# Aim of the exercise:
Output only the lines of the entries that follow, starting at the one with "exec (.free p) s = .next (s.replied 0x17 .noTool" and running down to the one with "(∀ q, q ≠ p → t.pocket", both included and unchanged.

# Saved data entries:
/-- R165, R166: the steps of USE in their order: BAD_POCKET, OK without effect for 0 seconds (with no payload, the model's choice,
log entry 31), NO_TOOL without a LOADED mark. Counted seconds lower the life and raise the used minutes by the whole minutes of
remainder plus seconds, each saturating; above 3600 they count as 3600 with CLAMPED set. A USE that crosses neither the reserve
nor 0 and finds no drift changes nothing else.

R167: a USE that brings the life to 0: the condition EXPIRED as a versioned change, the LOADED mark cleared, the notice LIFE_OUT
queued (after LIFE_LOW when the reserve is crossed too), and one RECORD of the entry after all the changes. One that crosses the
reserve alone: LIFE_LOW, and one RECORD at the unchanged version.

R168: a USE that leaves the mark and finds the committed length 10 lu or more above the one delivered now: OFFSET_DRIFT, after
the notice of a crossing, once for a mark: the mark's drift flag is set, and the mark stands. -/
def Obligations.UseActs : Prop :=
  (∀ (p sec : Nat) (s : State), s.takesCommands →
     ((s.present p = false ∨ s.isMagazine p = false) → exec (.use p sec) s = .next (s.replied 0x16 .badPocket .none)) ∧
     (s.present p = true → s.isMagazine p = true →
       (sec = 0 → exec (.use p sec) s = .next (s.replied 0x16 .ok .none)) ∧
       (0 < sec → (s.pocket p).mark = none → exec (.use p sec) s = .next (s.replied 0x16 .noTool .none)) ∧
       (∀ m u e pr k n, 0 < sec → (s.pocket p).mark = some m → (s.pocket p).contents = some u → s.entry? u = some e →
         s.Bounded → e.preset = some pr → s.kind? e.kind = some k → e.condition = .ready →
         n = (e.remainder + min sec 3600) / 60 →
         ¬(k.reserve ≤ e.life ∧ e.life - n < k.reserve) → n < e.life →
         (m.drift = true ∨ m.length < pr.cl - min (k.wearRate * min 65535 (e.used + n) / 100) k.wearLimit + 10) →
         exec (.use p sec) s = .next (State.replied
           { s with
             trg := { s.trg with
               entries := insertEntry { e with life := e.life - n, used := min 65535 (e.used + n),
                                               remainder := (e.remainder + min sec 3600) % 60 } s.trg.entries },
             slk := { s.slk with
               sticky := { s.slk.sticky with clamped := s.slk.sticky.clamped || decide (3600 < sec) } } }
           0x16 .ok (.used (e.life - n) ((e.remainder + min sec 3600) % 60) (min 65535 (e.used + n))))))) ∧
  (∀ (p sec : Nat) (m : Mark) (u : ToolId) (e : Entry) (k : KindEntry) (s : State), s.takesCommands → s.Bounded →
     s.present p = true → s.isMagazine p = true → 0 < sec → sec ≤ 3600 → (s.pocket p).mark = some m →
     (s.pocket p).contents = some u → s.entry? u = some e → e.custody = .stocked → s.kind? e.kind = some k →
     e.condition = .ready → 0 < e.life → e.life ≤ (e.remainder + sec) / 60 → s.windowOpen u = false →
     s.stc.node ≠ .idConflict → s.slk.notices.length < 15 → s.masked .lifeLow = false → s.masked .lifeOut = false →
     ∃ (t : State) (reply : Reply), exec (.use p sec) s = .next t ∧ t.slk.reply = some reply ∧ reply.result = .ok ∧
       (∃ e', t.entry? u = some e' ∧ e' =
         { e with life := 0, used := min 65535 (e.used + (e.remainder + sec) / 60), remainder := (e.remainder + sec) % 60,
                  condition := .expired, version := e.version + 1 } ∧
         (s.RoutineRoom → ∃ f ∈ t.hli.routine, f = .record e'.record)) ∧
       (∀ v, v ≠ u → t.entry? v = s.entry? v) ∧ (t.pocket p).mark = none ∧
       t.slk.notices = s.slk.notices ++
         (if k.reserve ≤ e.life ∧ 0 < k.reserve then [⟨.lifeLow, some p, some u, none, none, []⟩] else []) ++
         [⟨.lifeOut, some p, some u, none, none, []⟩] ∧
       (s.pru.queue.length < 32 → u ∈ t.pru.queue) ∧
       t.rds = s.rds ∧ t.cue = s.cue ∧ t.cck = s.cck ∧ t.stc = s.stc) ∧
  (∀ (p sec : Nat) (m : Mark) (u : ToolId) (e e' : Entry) (pr : Preset) (k : KindEntry) (n : Nat) (s : State),
     s.takesCommands → s.Bounded → s.present p = true → s.isMagazine p = true → 0 < sec → (s.pocket p).mark = some m →
     (s.pocket p).contents = some u → s.entry? u = some e → e.preset = some pr → s.kind? e.kind = some k →
     e.condition = .ready → n = (e.remainder + min sec 3600) / 60 → n < e.life →
     e' = { e with life := e.life - n, used := min 65535 (e.used + n), remainder := (e.remainder + min sec 3600) % 60 } →
     (k.reserve ≤ e.life → e.life - n < k.reserve →
       (m.drift = true ∨ m.length < pr.cl - min (k.wearRate * e'.used / 100) k.wearLimit + 10) →
       exec (.use p sec) s = .next (State.replied
         (handRecord u (pushNotice ⟨.lifeLow, some p, some u, none, none, []⟩
           { s with
             trg := { s.trg with entries := insertEntry e' s.trg.entries },
             slk := { s.slk with
               sticky := { s.slk.sticky with clamped := s.slk.sticky.clamped || decide (3600 < sec) } } }))
         0x16 .ok (.used e'.life e'.remainder e'.used))) ∧
     (k.reserve ≤ e.life → e.life - n < k.reserve → m.drift = false →
       pr.cl - min (k.wearRate * e'.used / 100) k.wearLimit + 10 ≤ m.length →
       exec (.use p sec) s = .next (State.replied
         (pushNotice ⟨.offsetDrift, some p, some u, none, none, []⟩
           (modPocket p (fun x => { x with mark := some { m with drift := true } })
             (handRecord u (pushNotice ⟨.lifeLow, some p, some u, none, none, []⟩
               { s with
                 trg := { s.trg with entries := insertEntry e' s.trg.entries },
                 slk := { s.slk with
                   sticky := { s.slk.sticky with clamped := s.slk.sticky.clamped || decide (3600 < sec) } } }))))
         0x16 .ok (.used e'.life e'.remainder e'.used))) ∧
     (¬(k.reserve ≤ e.life ∧ e.life - n < k.reserve) → m.drift = false →
       pr.cl - min (k.wearRate * e'.used / 100) k.wearLimit + 10 ≤ m.length →
       exec (.use p sec) s = .next (State.replied
         (pushNotice ⟨.offsetDrift, some p, some u, none, none, []⟩
           (modPocket p (fun x => { x with mark := some { m with drift := true } })
             { s with
               trg := { s.trg with entries := insertEntry e' s.trg.entries },
               slk := { s.slk with
                 sticky := { s.slk.sticky with clamped := s.slk.sticky.clamped || decide (3600 < sec) } } }))
         0x16 .ok (.used e'.life e'.remainder e'.used))))

/-- R149, R150: the checks of FREE in their order, LIMIT queued with BUSY at the outside limit. When they pass, a tool READY with
life at or above its reserve keeps its condition and its entry; one with life below it becomes NEEDS_PRESET as a versioned
change, with one RECORD, and joins the Preset Queue. The pocket's mark is cleared without a notice, and the release as AWAY
stands open for 120 s with latch OPEN.

R4: a departure is granted while the entries AT_GAUGE, TRANSIT, AWAY and LOST, the giver transfers in OFFERED and RELEASING and
the pockets with an open release are together fewer than 64. -/
def Obligations.FreeReleases : Prop :=
  (∀ (p : PocketNo) (s : State), s.takesCommands → s.readerElsewhere p →
    ((s.present p = false ∨ s.isMagazine p = false) → exec (.free p) s = .next (s.replied 0x17 .badPocket .none)) ∧
    (s.present p = true → s.isMagazine p = true →
      ((s.pocket p).state ≠ .stocked ∨ (s.pocket p).openRelease = true →
        exec (.free p) s = .next (s.replied 0x17 .noTool .none)) ∧
      (∀ u e, (s.pocket p).state = .stocked → (s.pocket p).openRelease = false → (s.pocket p).contents = some u →
        s.entry? u = some e →
        (s.departureRoom = false → exec (.free p) s = .next
          (State.replied (pushNotice ⟨.limit, some p, some u, none, none, []⟩ s) 0x17 .busy .none)) ∧
        (∀ k, s.departureRoom = true → e.condition = .ready → s.kind? e.kind = some k → k.reserve ≤ e.life →
          (s.pocket p).latch = .locked → s.pkc.pockets.length = 48 →
          ∃ t : State, exec (.free p) s = .next (t.replied 0x17 .ok .none) ∧
            (t.pocket p).state = .stocked ∧ (t.pocket p).openRelease = true ∧ (t.pocket p).latch = .opened ∧
            (t.pocket p).timer = some 120 ∧ (t.pocket p).mark = none ∧ (t.pocket p).contents = some u ∧
            (∀ q, q ≠ p → t.pocket q = s.pocket q) ∧ t.slk.notices = s.slk.notices ∧
            t.trg = s.trg ∧ t.pru = s.pru ∧ t.hli = s.hli ∧ t.cck = s.cck ∧ t.stc = s.stc) ∧
        (∀ k e', s.departureRoom = true → e.condition = .ready → s.kind? e.kind = some k → e.life < k.reserve →
          (s.pocket p).latch = .locked → s.Bounded → e.custody = .stocked → e.pocket = some p → s.giverOf? u = none →
          s.adoptionOpen u = false → e' = { e with condition := .needsPreset, version := e.version + 1 } →
          ∃ t : State, exec (.free p) s = .next (t.replied 0x17 .ok .none) ∧
            t.entry? u = some e' ∧ (∀ v, v ≠ u → t.entry? v = s.entry? v) ∧
            (s.stc.node ≠ .idConflict → t.hli = { s.hli with routine := placeRecord e'.record s.hli.routine }) ∧
            t.pru = { s.pru with queue :=
              if u ∈ s.pru.queue then s.pru.queue
              else if s.pru.queue.length < 32 then s.pru.queue ++ [u] else s.pru.queue } ∧
            (t.pocket p).state = .stocked ∧ (t.pocket p).openRelease = true ∧ (t.pocket p).latch = .opened ∧
            (t.pocket p).timer = some 120 ∧ (t.pocket p).mark = none ∧ (t.pocket p).contents = some u ∧
            (∀ q, q ≠ p → { t.pocket q with indicator := (s.pocket q).indicator } = s.pocket q) ∧
            t.slk.notices = s.slk.notices ∧ t.cck = s.cck ∧ t.stc = s.stc)))) ∧
  (∀ s : State, s.departureRoom = true ↔ s.outsideSum < 64)

/-- R173: the checks of TOOL in their order, and its two parts as they stand, for a tool ID, a pocket and the gauge pocket 48;
TOOL with action NONE changes nothing. An action other than the three is RANGE. That the row TOOL stands for the actions 0 and 3
and above, and the rows of WITHHOLD and RELEASE for 1 and 2, is the model's (log entry 38).

R174: WITHHOLD and RELEASE of a tool named by its ID, by its pocket or by the gauge pocket: KEY_REQUIRED with the key off, REFUSED
for a cached entry, for WITHHOLD of a duplicate and for RELEASE of a tool that is not in QUARANTINE for OPERATOR; otherwise one
versioned change of the condition, to QUARANTINE/OPERATOR or to NEEDS_PRESET, and OK with both parts formed after it. A pocket
without an entry is NO_TOOL. -/
def Obligations.ToolActs : Prop :=
  (∀ (arg action : Nat) (s : State), s.takesCommands →
     (∀ sel, ((action ≠ 0 ∧ action ≠ 1 ∧ action ≠ 2) ∨
         (action = 0 ∧ ((sel ≠ 0 ∧ sel ≠ 1) ∨ (sel = 0 ∧ 48 < arg) ∨ (sel = 1 ∧ toolIdValid arg = false)))) →
       exec (.tool sel arg action) s = .next (s.replied 0x19 .range .none)) ∧
     (∀ sel key, ((sel ≠ 0 ∧ sel ≠ 1) ∨ (sel = 0 ∧ 48 < arg) ∨ (sel = 1 ∧ toolIdValid arg = false)) →
       exec (.toolWithhold sel arg key) s = .next (s.replied 0x19 .range .none) ∧
       exec (.toolRelease sel arg key) s = .next (s.replied 0x19 .range .none)) ∧
     (toolIdValid arg = true → s.entry? arg = none →
       exec (.tool 1 arg 0) s = .next (s.replied 0x19 .noTool .none) ∧
       ∀ key, exec (.toolWithhold 1 arg key) s = .next (s.replied 0x19 .noTool .none) ∧
         exec (.toolRelease 1 arg key) s = .next (s.replied 0x19 .noTool .none)) ∧
     (∀ e, toolIdValid arg = true → s.entry? arg = some e →
       exec (.tool 1 arg 0) s = .next (s.replied 0x19 .ok
         (.tool (if e.custody.inPocket = true then e.pocket.map (fun p => (p, s.pocketRecord p)) else none)
           (some ⟨e, s.checkPending e.tool, s.windowOpen e.tool⟩)))) ∧
     (arg < 48 → (s.pocket arg).state = .absent → (s.pocket arg).contents = none →
       exec (.tool 0 arg 0) s = .next (s.replied 0x19 .badPocket .none)) ∧
     (arg < 48 → ((s.pocket arg).state ≠ .absent ∨ (s.pocket arg).contents.isSome = true) →
       exec (.tool 0 arg 0) s = .next (s.replied 0x19 .ok
         (.tool (some (arg, s.pocket arg))
           (((s.pocket arg).contents.bind s.entry?).map (fun e => ⟨e, s.checkPending e.tool, s.windowOpen e.tool⟩)))) ∧
       ((s.pocket arg).contents.bind s.entry? = none → ∀ key,
         exec (.toolWithhold 0 arg key) s = .next (s.replied 0x19 .noTool .none) ∧
         exec (.toolRelease 0 arg key) s = .next (s.replied 0x19 .noTool .none))) ∧
     (s.pkc.gauge = .absent → exec (.tool 0 48 0) s = .next (s.replied 0x19 .badPocket .none)) ∧
     (s.pkc.gauge ≠ .absent → exec (.tool 0 48 0) s = .next (s.replied 0x19 .ok
       (.tool (some (48, { Pocket.vacant with state := s.pkc.gauge }))
         ((s.trg.entries.find? (fun e => decide (e.custody = .atGauge))).map
           (fun e => ⟨e, s.checkPending e.tool, s.windowOpen e.tool⟩)))))) ∧
  (∀ (sel arg : Nat) (x : ToolSel) (u : ToolId) (e : Entry) (s : State), s.takesCommands → s.Bounded →
     selOfCodes sel arg = some x → s.entry? u = some e →
     (x = .tool u ∨ (∃ p, x = .pocket p ∧ p < 48 ∧ (s.pocket p).contents = some u) ∨
       (x = .pocket 48 ∧ s.pkc.gauge ≠ .absent ∧
         s.trg.entries.find? (fun f => decide (f.custody = .atGauge)) = some e)) →
     exec (.toolWithhold sel arg false) s = .next (s.replied 0x19 .keyRequired .none) ∧
     exec (.toolRelease sel arg false) s = .next (s.replied 0x19 .keyRequired .none) ∧
     ((e.custody = .foreign ∨ e.condition = .quarantine .duplicate) →
       exec (.toolWithhold sel arg true) s = .next (s.replied 0x19 .refused .none) ∧
       exec (.toolRelease sel arg true) s = .next (s.replied 0x19 .refused .none)) ∧
     (e.custody ≠ .foreign → e.condition ≠ .quarantine .operator →
       exec (.toolRelease sel arg true) s = .next (s.replied 0x19 .refused .none)) ∧
     (e.custody ≠ .foreign → e.condition = .quarantine .operator → s.adoptionOpen u = false →
       exec (.toolWithhold sel arg true) s = .next (s.replied 0x19 .ok (s.toolParts x)) ∧
       ∃ t : State, exec (.toolRelease sel arg true) s = .next (t.replied 0x19 .ok (t.toolParts x)) ∧
         t.entry? u = some { e with condition := .needsPreset, version := e.version + 1 } ∧
         (∀ v, v ≠ u → t.entry? v = s.entry? v) ∧ t.rds = s.rds ∧ t.cue = s.cue ∧ t.cck = s.cck ∧ t.stc = s.stc) ∧
     (e.custody ≠ .foreign → e.condition ≠ .quarantine .duplicate → e.condition ≠ .quarantine .operator →
       s.giverOf? u = none → s.adoptionOpen u = false → s.readerBusy →
       ∃ t : State, exec (.toolWithhold sel arg true) s = .next (t.replied 0x19 .ok (t.toolParts x)) ∧
         t.entry? u = some { e with condition := .quarantine .operator, version := e.version + 1 } ∧
         (∀ v, v ≠ u → t.entry? v = s.entry? v) ∧ u ∉ t.pru.queue ∧ t.cue = s.cue ∧ t.rds = s.rds ∧ t.cck = s.cck ∧
         t.stc = s.stc ∧ (e.pocket = none → t.slk = s.slk ∧ ∀ p, (t.pocket p).mark = (s.pocket p).mark) ∧
         ∀ p, e.pocket = some p → p < 48 → (t.pocket p).mark = none))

# Response area:
        exec (.free p) s = .next (s.replied 0x17 .noTool .none)) ∧
      (∀ u e, (s.pocket p).state = .stocked → (s.pocket p).openRelease = false → (s.pocket p).contents = some u →
        s.entry? u = some e →
        (s.departureRoom = false → exec (.free p) s = .next
          (State.replied (pushNotice ⟨.limit, some p, some u, none, none, []⟩ s) 0x17 .busy .none)) ∧
        (∀ k, s.departureRoom = true → e.condition = .ready → s.kind? e.kind = some k → k.reserve ≤ e.life →
          (s.pocket p).latch = .locked → s.pkc.pockets.length = 48 →
          ∃ t : State, exec (.free p) s = .next (t.replied 0x17 .ok .none) ∧
            (t.pocket p).state = .stocked ∧ (t.pocket p).openRelease = true ∧ (t.pocket p).latch = .opened ∧
            (t.pocket p).timer = some 120 ∧ (t.pocket p).mark = none ∧ (t.pocket p).contents = some u ∧
            (∀ q, q ≠ p → t.pocket q = s.pocket q) ∧ t.slk.notices = s.slk.notices ∧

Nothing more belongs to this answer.